Hi Gena,
Thanks for the detailed response - I'll try to be as thorough in return!
I agree completely with you that a timeout of 0 (meaning wait for the worker thread to join, regardless of the time it takes) makes a lot of sense for local appenders, such as the
RollingFileAppender example you gave. On the other hand, when the appender has a high latency, perhaps because the appender is sending the log events to a remote system (database, cloud service, syslog daemon, etc), it may not be feasible for the JVM to wait indefinitely for log events to flush. For instance, sending log events to Loggly (http://www.loggly.com) can have latencies between 200 and 600ms. Depending on the queue depth, this could take a very long time to flush completely. For some environments, it *may* be preferable to drop log events over taking multiple minutes to flush the log queue. For other environments, the log events may be important enough to stall the JVM shutdown indefinitely. For this reason, we determined that it made the most sense to make the join call timeout configurable, using the previously hardcoded value as a default in order to keep the semantics the same. This way, the application developer can determine what is correct for the application by specifying an appropriate timeout value.

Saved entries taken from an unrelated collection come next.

-- ==== Sys2Proof/Machine/Lines.lean ====
section
/-! DEFINITION. Bytes and events on the sensor and driver lines: records assembled and taken one after another (R1, R9, R125), silences
(R1), staleness (R6), the end of a drive word (R120). -/

namespace Sys2Proof.Machine

/-! ### Sensor records -/

/-- A complete inertial record is judged, and what follows from the port's new state comes about (R3 to R5, R140). -/
def State.takeInertial (s : State) (u : SenUnit) (r : List Byte) : State :=
  (s.setSen u ((s.si.sen.get u).take r)).settle []

/-- A complete encoder record is judged (R9, R140). -/
def State.takeEncoder (s : State) (k : Axis) (r : List Byte) : State :=
  (s.setEnc k ((s.si.enc.get k).take r)).settle []

def State.holdSen (s : State) (u : SenUnit) (held : List Byte) : State :=
  s.setSen u { s.si.sen.get u with held := held }

def State.holdEnc (s : State) (k : Axis) (held : List Byte) : State :=
  s.setEnc k { s.si.enc.get k with held := held }

/-- Bytes on a SEN line; while PARKED they are discarded unchecked (R1, R16). -/
def State.senBytesIn (s : State) (u : SenUnit) (bs : List Byte) : State :=
  if s.le.park = .parked then s
  else
    let p := assemble 20 (s.si.sen.get u).held bs
    p.1.foldl (fun s r => s.takeInertial u r) (s.holdSen u p.2)

/-- Bytes on an ENC line; while PARKED they are discarded unchecked (R9, R16). -/
def State.encBytesIn (s : State) (k : Axis) (bs : List Byte) : State :=
  if s.le.park = .parked then s
  else
    let p := assemble 4 (s.si.enc.get k).held bs
    p.1.foldl (fun s r => s.takeEncoder k r) (s.holdEnc k p.2)

/-- More than 50 µs of silence: a partial record is discarded; the sensor ports count it as rejected (R1, R9, R125). -/
def State.discardPartial (s : State) (port : RecordPort) : State :=
  match port with
  | .sen u =>
    let p := s.si.sen.get u
    if p.held.isEmpty then s else s.setSen u { p with held := [], rejected := satInc p.rejected }
  | .enc k =>
    let p := s.si.enc.get k
    if p.held.isEmpty then s else s.setEnc k { p with held := [], rejected := satInc p.rejected }
  | .drv k => s.setLink k { s.dl.get k with held := [] }

/-- A staleness timer reaches its limit: the unit or encoder becomes stale. Below the limit there is no expiry: an acceptance that falls
together with the expiry and is taken first restarts the timer, and the unit stays fresh (R6; notes/assumptions/3.md). -/
def State.expireStale (s : State) (port : StalePort) : State :=
  if staleDue s port then (s.makeStale port).settle [] else s

/-! ### Driver reports (R125) -/

/-- A complete report passes its check. -/
def reportGood (r : List Byte) : Bool := crc8 (r.take 4) == byteAt r 4

/-- A good report is kept, settles the outstanding request and ends the run of misses. -/
def DriveLink.keepReport (l : DriveLink) (r : List Byte) (frame : Word) : DriveLink :=
  { l with
    lastReport := some ⟨halfAt r 0, byteAt r 2, byteAt r 3, frame⟩, outstanding := false, missCount := 0 }

/-- A complete report: discarded, or kept, raising DRIVE_FAULT_k with FAULT when its fault bit is set (R125). -/
def State.takeReport (s : State) (k : Axis) (r : List Byte) : State :=
  if reportGood r then
    (s.setLink k ((s.dl.get k).keepReport r s.le.frameNo)).settle
      (if (byteAt r 3).getLsbD 0 then [.raised (.driveFault k) 1] else [])
  else s

/-- Bytes on a DRV line, received in every park state (R125). -/
def State.drvBytesIn (s : State) (k : Axis) (bs : List Byte) : State :=
  let p := assemble 5 (s.dl.get k).held bs
  p.1.foldl (fun s r => s.takeReport k r) (s.setLink k { s.dl.get k with held := p.2 })

/-! ### Drive words (R120) -/

/-- The last byte of the word on the line goes out: the waiting word starts, or the transmitter becomes IDLE. -/
def DriveLink.wordSent (l : DriveLink) : DriveLink :=
  match l.sending, l.waiting with
  | none, _ => l
  | some _, none => { l with sending := none }
  | some _, some w => { l with waiting := none }.start w

def State.driveWordSent (s : State) (k : Axis) : State := s.setLink k (s.dl.get k).wordSent

/-- The silence timer reaches its limit (R170). Below it there is no expiry: a good frame that falls together with the expiry and is
taken first restarts the timer (R171; notes/assumptions/3.md). -/
def State.silenceRunsOut (s : State) : State := if silenceDue s then s.expireSilence.settle [] else s

end Sys2Proof.Machine
end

Of course any events posted to a logger after calling LoggerContext.stop will be ignored - Logback only makes guarantees about events submitted to loggers that have been started. Since LoggerContext.stop stops all loggers and appenders, any subsequent log messages will not be appended to the target, which makes perfect sense. The key aspect here is that LoggerContext.stop should not be called unless no more log events are expected. In some cases, the application may be able to call it right before System.exit, but as discussed in other scenarios it may need to be triggered via a shutdown hook.
I mis-understood your solution - I got the impression that you were suggesting that the user code would have to change the Logback mode.
The shutdown hook scenario is something that I also run into. The scenarios that you describe are completely valid! Any time an application has background threads (user or daemon) or shutdown hooks that may log events, there is the potential for lost log events due to timing / race conditions.
As you said, using a timeout delay for the shutdown hook clearly is non-optimal for some scenarios (though it may be acceptable for others). The upside to a delayed cleanup shutdown hook is that the user can profile their application and determine a reasonable value for the delay parameter. Obviously this is still not failsafe, but with appropriate understanding of the work that the shutdown hook is attempting to do and the maximum amount of time that the task should take, a delay cleanup hook *could* work within the requirements of the application.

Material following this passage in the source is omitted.